-- ==== Sys2Proof/Syntax.lean ====
section
/-! DEFINITION. Syntax.lean: the instructions of KVA 1 and the device's other steps, one constructor per row of
spec/opcode_table.json (293 rows: 229 instruction words, R82 and R83, and 64 operations and events that have no
word). Operation codes of a field with a fixed set of names are inductive types with their code (R49, R72–R77);
register numbers keep the width of their file. -/

namespace Sys2Proof

/-- Precision of a scalar floating-point instruction, mod bits 4:3 (R73). -/
inductive Prec where
  | b64 | b32 | b16 | bf
  deriving DecidableEq, Repr

def Prec.code : Prec → Nat
  | .b64 => 0
  | .b32 => 1
  | .b16 => 2
  | .bf => 3

def Prec.ofCode : Nat → Option Prec
  | 0 => some .b64
  | 1 => some .b32
  | 2 => some .b16
  | 3 => some .bf
  | _ => none

/-- Rounding code (R49): four static modes, stochastic, and the dynamic mode. -/
inductive Rc where
  | rne | rdn | rup | rtz | sr | dyn
  deriving DecidableEq, Repr

def Rc.code : Rc → Nat
  | .rne => 0
  | .rdn => 1
  | .rup => 2
  | .rtz => 3
  | .sr => 4
  | .dyn => 5

def Rc.ofCode : Nat → Option Rc
  | 0 => some .rne
  | 1 => some .rdn
  | 2 => some .rup
  | 3 => some .rtz
  | 4 => some .sr
  | 5 => some .dyn
  | _ => none

/-- Condition of fcmp and vfcmp (R123, R162). -/
inductive FCond where
  | eq | lt | le | un
  deriving DecidableEq, Repr

def FCond.code : FCond → Nat
  | .eq => 0
  | .lt => 1
  | .le => 2
  | .un => 3

def FCond.ofCode : Nat → Option FCond
  | 0 => some .eq
  | 1 => some .lt
  | 2 => some .le
  | 3 => some .un
  | _ => none

/-- Direction of fmv (R125): f to f, x to f, f to x. -/
inductive FmvDir where
  | ff | xf | fx
  deriving DecidableEq, Repr

def FmvDir.code : FmvDir → Nat
  | .ff => 0
  | .xf => 1
  | .fx => 2

def FmvDir.ofCode : Nat → Option FmvDir
  | 0 => some .ff
  | 1 => some .xf
  | 2 => some .fx
  | _ => none

/-- Integer kind of fcvt (R124). -/
inductive IKind where
  | s32 | u32 | s64 | u64
  deriving DecidableEq, Repr

def IKind.code : IKind → Nat
  | .s32 => 0
  | .u32 => 1
  | .s64 => 2
  | .u64 => 3

def IKind.ofCode : Nat → Option IKind
  | 0 => some .s32
  | 1 => some .u32
  | 2 => some .s64
  | 3 => some .u64
  | _ => none

/-- Access width of ordered scalar memory instructions (R74). -/
inductive MWidth where
  | w8 | w16 | w32 | w64
  deriving DecidableEq, Repr

def MWidth.code : MWidth → Nat
  | .w8 => 0
  | .w16 => 1
  | .w32 => 2
  | .w64 => 3

def MWidth.ofCode : Nat → Option MWidth
  | 0 => some .w8
  | 1 => some .w16
  | 2 => some .w32
  | 3 => some .w64
  | _ => none

/-- Scope of a fence, acquire, release or copy (R74). -/
inductive Scope where
  | hart | core | cluster | die | package | system
  deriving DecidableEq, Repr

def Scope.code : Scope → Nat
  | .hart => 0
  | .core => 1
  | .cluster => 2
  | .die => 3
  | .package => 4
  | .system => 5

def Scope.ofCode : Nat → Option Scope
  | 0 => some .hart
  | 1 => some .core
  | 2 => some .cluster
  | 3 => some .die
  | 4 => some .package
  | 5 => some .system
  | _ => none

/-- Order field of cas and the amo ops (R74). -/
inductive Order where
  | relaxed | acquire | release | acqRel
  deriving DecidableEq, Repr

def Order.code : Order → Nat
  | .relaxed => 0
  | .acquire => 1
  | .release => 2
  | .acqRel => 3

def Order.ofCode : Nat → Option Order
  | 0 => some .relaxed
  | 1 => some .acquire
  | 2 => some .release
  | 3 => some .acqRel
  | _ => none

/-- Kinds of access a fence orders (R74); 00 is ILLEGAL. -/
inductive Kinds where
  | loads | stores | both
  deriving DecidableEq, Repr

def Kinds.code : Kinds → Nat
  | .loads => 1
  | .stores => 2
  | .both => 3

def Kinds.ofCode : Nat → Option Kinds
  | 1 => some .loads
  | 2 => some .stores
  | 3 => some .both
  | _ => none

/-- Scope of bar (R83, R138). -/
inductive BarScope where
  | core | cluster | die | package
  deriving DecidableEq, Repr

def BarScope.code : BarScope → Nat
  | .core => 1
  | .cluster => 2
  | .die => 3
  | .package => 4

def BarScope.ofCode : Nat → Option BarScope
  | 1 => some .core
  | 2 => some .cluster
  | 3 => some .die
  | 4 => some .package
  | _ => none

/-- Extent of tlbinv (R142). -/
inductive TlbExtent where
  | page | all | pkPage | pkAll
  deriving DecidableEq, Repr

def TlbExtent.code : TlbExtent → Nat
  | .page => 0
  | .all => 1
  | .pkPage => 2
  | .pkAll => 3

def TlbExtent.ofCode : Nat → Option TlbExtent
  | 0 => some .page
  | 1 => some .all
  | 2 => some .pkPage
  | 3 => some .pkAll
  | _ => none

/-- Destination copy file of a prefix word (R77). -/
inductive CFile where
  | none | v | x | t
  deriving DecidableEq, Repr

def CFile.code : CFile → Nat
  | .none => 0
  | .v => 1
  | .x => 2
  | .t => 3

def CFile.ofCode : Nat → Option CFile
  | 0 => some .none
  | 1 => some .v
  | 2 => some .x
  | 3 => some .t
  | _ => none

/-- Variant of vmspan (R153). -/
inductive SpanVar where
  | pre | thru | post | span
  deriving DecidableEq, Repr

def SpanVar.code : SpanVar → Nat
  | .pre => 0
  | .thru => 1
  | .post => 2
  | .span => 3

def SpanVar.ofCode : Nat → Option SpanVar
  | 0 => some .pre
  | 1 => some .thru
  | 2 => some .post
  | 3 => some .span
  | _ => none

/-- Signedness of vmulh (R154). -/
inductive MulhVar where
  | ss | uu | su
  deriving DecidableEq, Repr

def MulhVar.code : MulhVar → Nat
  | .ss => 0
  | .uu => 1
  | .su => 2

def MulhVar.ofCode : Nat → Option MulhVar
  | 0 => some .ss
  | 1 => some .uu
  | 2 => some .su
  | _ => none

/-- Condition of vcmp (R155). -/
inductive ICond where
  | eq | ne | lt | le | gt | ge
  deriving DecidableEq, Repr

def ICond.code : ICond → Nat
  | .eq => 0
  | .ne => 1
  | .lt => 2
  | .le => 3
  | .gt => 4
  | .ge => 5

def ICond.ofCode : Nat → Option ICond
  | 0 => some .eq
  | 1 => some .ne
  | 2 => some .lt
  | 3 => some .le
  | 4 => some .gt
  | 5 => some .ge
  | _ => none

/-- Factor of vext (R159). -/
inductive ExtF where
  | x2 | x4 | x8
  deriving DecidableEq, Repr

def ExtF.code : ExtF → Nat
  | .x2 => 0
  | .x4 => 1
  | .x8 => 2

def ExtF.ofCode : Nat → Option ExtF
  | 0 => some .x2
  | 1 => some .x4
  | 2 => some .x8
  | _ => none

/-- Source format of the stochastic form of vfcvt and vquant (R165). -/
inductive CtrSrc where
  | f32 | bf | f16 | f64
  deriving DecidableEq, Repr

def CtrSrc.code : CtrSrc → Nat
  | .f32 => 0
  | .bf => 1
  | .f16 => 2
  | .f64 => 3

def CtrSrc.ofCode : Nat → Option CtrSrc
  | 0 => some .f32
  | 1 => some .bf
  | 2 => some .f16
  | 3 => some .f64
  | _ => none

/-- Variant of vredsum (R169). -/
inductive RedVar where
  | wrap | satS | satU
  deriving DecidableEq, Repr

def RedVar.code : RedVar → Nat
  | .wrap => 0
  | .satS => 1
  | .satU => 2

def RedVar.ofCode : Nat → Option RedVar
  | 0 => some .wrap
  | 1 => some .satS
  | 2 => some .satU
  | _ => none

/-- Operation of vredbit (R169). -/
inductive BitOp where
  | and | or | xor
  deriving DecidableEq, Repr

def BitOp.code : BitOp → Nat
  | .and => 0
  | .or => 1
  | .xor => 2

-=-=-=-=-

EXERCISE
The required output is the set of lines from the first line of the data through the line that contains "word). Operation codes", transcribed exactly.

RESPONSE BOX
-- ==== Sys2Proof/Syntax.lean ====
section
/-! DEFINITION. Syntax.lean: the instructions of KVA 1 and the device's other steps, one constructor per row of
spec/opcode_table.json (293 rows: 229 instruction words, R82 and R83, and 64 operations and events that have no
word). Operation codes of a field with a fixed set of names are inductive types with their code (R49, R72–R77);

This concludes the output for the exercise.